#### [Material for the task]

==========

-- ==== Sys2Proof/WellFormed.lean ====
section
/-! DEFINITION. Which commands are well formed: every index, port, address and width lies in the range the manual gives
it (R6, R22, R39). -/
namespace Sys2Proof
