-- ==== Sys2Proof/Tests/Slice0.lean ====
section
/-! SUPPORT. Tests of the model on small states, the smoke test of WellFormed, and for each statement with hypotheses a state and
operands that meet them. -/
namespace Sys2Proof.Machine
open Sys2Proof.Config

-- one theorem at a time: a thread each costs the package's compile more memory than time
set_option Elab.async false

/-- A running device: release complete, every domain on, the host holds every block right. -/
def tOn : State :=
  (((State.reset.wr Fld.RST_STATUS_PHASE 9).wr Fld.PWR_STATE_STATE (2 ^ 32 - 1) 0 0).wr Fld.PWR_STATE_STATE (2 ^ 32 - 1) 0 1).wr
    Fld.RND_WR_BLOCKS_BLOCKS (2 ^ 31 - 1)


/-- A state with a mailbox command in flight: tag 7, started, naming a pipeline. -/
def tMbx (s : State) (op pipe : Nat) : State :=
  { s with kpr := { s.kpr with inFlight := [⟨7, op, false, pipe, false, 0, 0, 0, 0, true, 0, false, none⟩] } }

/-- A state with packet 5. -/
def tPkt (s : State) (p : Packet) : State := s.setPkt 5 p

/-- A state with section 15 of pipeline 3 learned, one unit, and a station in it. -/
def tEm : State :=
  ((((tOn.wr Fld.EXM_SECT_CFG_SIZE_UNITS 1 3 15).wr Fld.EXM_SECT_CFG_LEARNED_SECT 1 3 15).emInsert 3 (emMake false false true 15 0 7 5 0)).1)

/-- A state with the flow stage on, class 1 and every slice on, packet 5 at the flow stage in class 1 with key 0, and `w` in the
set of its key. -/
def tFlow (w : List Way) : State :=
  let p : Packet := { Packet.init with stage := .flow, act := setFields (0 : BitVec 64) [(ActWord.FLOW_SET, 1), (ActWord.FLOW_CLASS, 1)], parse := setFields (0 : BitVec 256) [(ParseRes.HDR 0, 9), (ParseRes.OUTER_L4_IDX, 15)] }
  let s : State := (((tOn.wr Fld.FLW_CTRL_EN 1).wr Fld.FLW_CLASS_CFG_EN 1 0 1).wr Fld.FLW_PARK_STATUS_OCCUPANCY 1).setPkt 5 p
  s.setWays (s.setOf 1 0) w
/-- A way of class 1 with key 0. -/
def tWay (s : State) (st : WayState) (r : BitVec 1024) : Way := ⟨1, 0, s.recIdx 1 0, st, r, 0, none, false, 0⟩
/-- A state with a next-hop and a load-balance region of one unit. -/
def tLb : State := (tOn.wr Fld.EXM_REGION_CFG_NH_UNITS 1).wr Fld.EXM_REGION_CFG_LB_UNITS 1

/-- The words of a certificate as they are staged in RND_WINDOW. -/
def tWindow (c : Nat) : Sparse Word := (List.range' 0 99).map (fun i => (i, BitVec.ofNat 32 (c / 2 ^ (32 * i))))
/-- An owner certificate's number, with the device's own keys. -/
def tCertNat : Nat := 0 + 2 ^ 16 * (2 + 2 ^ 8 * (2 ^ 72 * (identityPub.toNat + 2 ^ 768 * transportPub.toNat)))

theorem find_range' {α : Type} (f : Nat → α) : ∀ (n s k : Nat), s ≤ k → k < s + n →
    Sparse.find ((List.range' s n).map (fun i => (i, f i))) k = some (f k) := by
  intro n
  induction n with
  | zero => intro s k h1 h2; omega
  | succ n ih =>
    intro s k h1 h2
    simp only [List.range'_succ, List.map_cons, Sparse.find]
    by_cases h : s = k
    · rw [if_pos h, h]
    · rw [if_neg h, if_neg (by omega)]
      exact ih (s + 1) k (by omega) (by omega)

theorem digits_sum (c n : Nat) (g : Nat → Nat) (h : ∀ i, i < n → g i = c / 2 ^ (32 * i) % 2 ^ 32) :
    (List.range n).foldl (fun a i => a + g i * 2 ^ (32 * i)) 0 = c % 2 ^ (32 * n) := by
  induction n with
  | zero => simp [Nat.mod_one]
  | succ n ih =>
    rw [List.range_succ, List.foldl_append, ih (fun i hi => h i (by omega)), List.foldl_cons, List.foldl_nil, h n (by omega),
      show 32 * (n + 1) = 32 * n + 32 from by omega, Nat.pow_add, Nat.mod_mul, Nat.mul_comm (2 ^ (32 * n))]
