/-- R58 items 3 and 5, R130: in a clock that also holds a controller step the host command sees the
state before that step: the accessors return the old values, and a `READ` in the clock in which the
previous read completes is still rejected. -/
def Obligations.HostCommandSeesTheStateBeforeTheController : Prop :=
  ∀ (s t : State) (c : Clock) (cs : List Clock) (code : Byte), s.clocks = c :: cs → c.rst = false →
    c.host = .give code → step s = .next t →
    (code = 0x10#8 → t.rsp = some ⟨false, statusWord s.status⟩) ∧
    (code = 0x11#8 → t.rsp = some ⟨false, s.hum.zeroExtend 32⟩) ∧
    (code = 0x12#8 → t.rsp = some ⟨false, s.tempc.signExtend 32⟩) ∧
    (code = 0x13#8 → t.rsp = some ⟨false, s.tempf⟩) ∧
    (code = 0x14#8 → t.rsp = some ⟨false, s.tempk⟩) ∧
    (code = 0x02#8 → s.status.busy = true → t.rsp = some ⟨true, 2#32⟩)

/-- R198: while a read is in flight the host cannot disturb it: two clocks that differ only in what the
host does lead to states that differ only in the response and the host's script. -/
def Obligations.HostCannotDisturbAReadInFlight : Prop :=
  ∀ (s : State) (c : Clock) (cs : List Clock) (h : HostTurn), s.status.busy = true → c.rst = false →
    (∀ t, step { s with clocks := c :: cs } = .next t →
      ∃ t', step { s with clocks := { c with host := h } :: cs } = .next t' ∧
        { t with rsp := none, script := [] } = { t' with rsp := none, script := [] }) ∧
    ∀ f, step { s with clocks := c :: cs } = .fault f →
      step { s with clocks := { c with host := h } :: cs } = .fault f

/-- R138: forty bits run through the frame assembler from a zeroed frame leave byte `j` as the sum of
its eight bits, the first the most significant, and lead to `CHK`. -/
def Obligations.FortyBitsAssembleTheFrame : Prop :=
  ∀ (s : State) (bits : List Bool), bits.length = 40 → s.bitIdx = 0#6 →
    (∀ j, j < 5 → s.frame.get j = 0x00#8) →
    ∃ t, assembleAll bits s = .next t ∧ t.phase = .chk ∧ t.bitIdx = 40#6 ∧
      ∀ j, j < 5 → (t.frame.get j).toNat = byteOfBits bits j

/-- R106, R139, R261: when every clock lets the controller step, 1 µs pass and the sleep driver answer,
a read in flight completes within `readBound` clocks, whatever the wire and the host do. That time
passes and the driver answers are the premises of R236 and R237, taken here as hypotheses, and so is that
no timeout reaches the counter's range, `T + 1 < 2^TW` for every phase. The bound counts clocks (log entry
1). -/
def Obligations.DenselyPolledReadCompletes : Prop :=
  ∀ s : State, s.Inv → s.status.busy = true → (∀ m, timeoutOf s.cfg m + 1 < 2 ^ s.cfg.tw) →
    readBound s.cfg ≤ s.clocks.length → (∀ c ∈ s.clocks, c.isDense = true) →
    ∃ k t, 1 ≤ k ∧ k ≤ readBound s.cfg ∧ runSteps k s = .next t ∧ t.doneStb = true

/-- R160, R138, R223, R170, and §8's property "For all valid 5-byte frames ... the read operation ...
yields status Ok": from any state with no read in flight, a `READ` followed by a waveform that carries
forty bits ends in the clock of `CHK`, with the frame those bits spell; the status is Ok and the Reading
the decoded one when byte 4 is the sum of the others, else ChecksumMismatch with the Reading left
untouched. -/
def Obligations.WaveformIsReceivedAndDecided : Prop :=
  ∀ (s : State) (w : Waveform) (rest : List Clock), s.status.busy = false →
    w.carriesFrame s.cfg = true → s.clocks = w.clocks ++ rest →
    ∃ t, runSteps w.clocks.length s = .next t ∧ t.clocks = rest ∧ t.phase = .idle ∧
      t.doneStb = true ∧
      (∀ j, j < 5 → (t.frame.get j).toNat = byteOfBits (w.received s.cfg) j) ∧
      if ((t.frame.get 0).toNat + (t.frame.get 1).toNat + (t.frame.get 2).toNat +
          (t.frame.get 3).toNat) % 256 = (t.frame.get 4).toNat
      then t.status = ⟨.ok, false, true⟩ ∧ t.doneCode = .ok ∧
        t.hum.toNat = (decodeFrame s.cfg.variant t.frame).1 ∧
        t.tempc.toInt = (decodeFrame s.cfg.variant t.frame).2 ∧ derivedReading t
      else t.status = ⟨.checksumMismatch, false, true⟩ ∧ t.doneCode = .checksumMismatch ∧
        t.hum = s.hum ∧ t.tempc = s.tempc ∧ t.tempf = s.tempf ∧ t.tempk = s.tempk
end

==========

#### [Prompt]
Copy all lines of the listing above that contain the string "when".

#### [Response area]
/-- R106, R139, R261: when every clock lets the controller step, 1 µs pass and the sleep driver answer,
the decoded one when byte 4 is the sum of the others, else ChecksumMismatch with the Reading left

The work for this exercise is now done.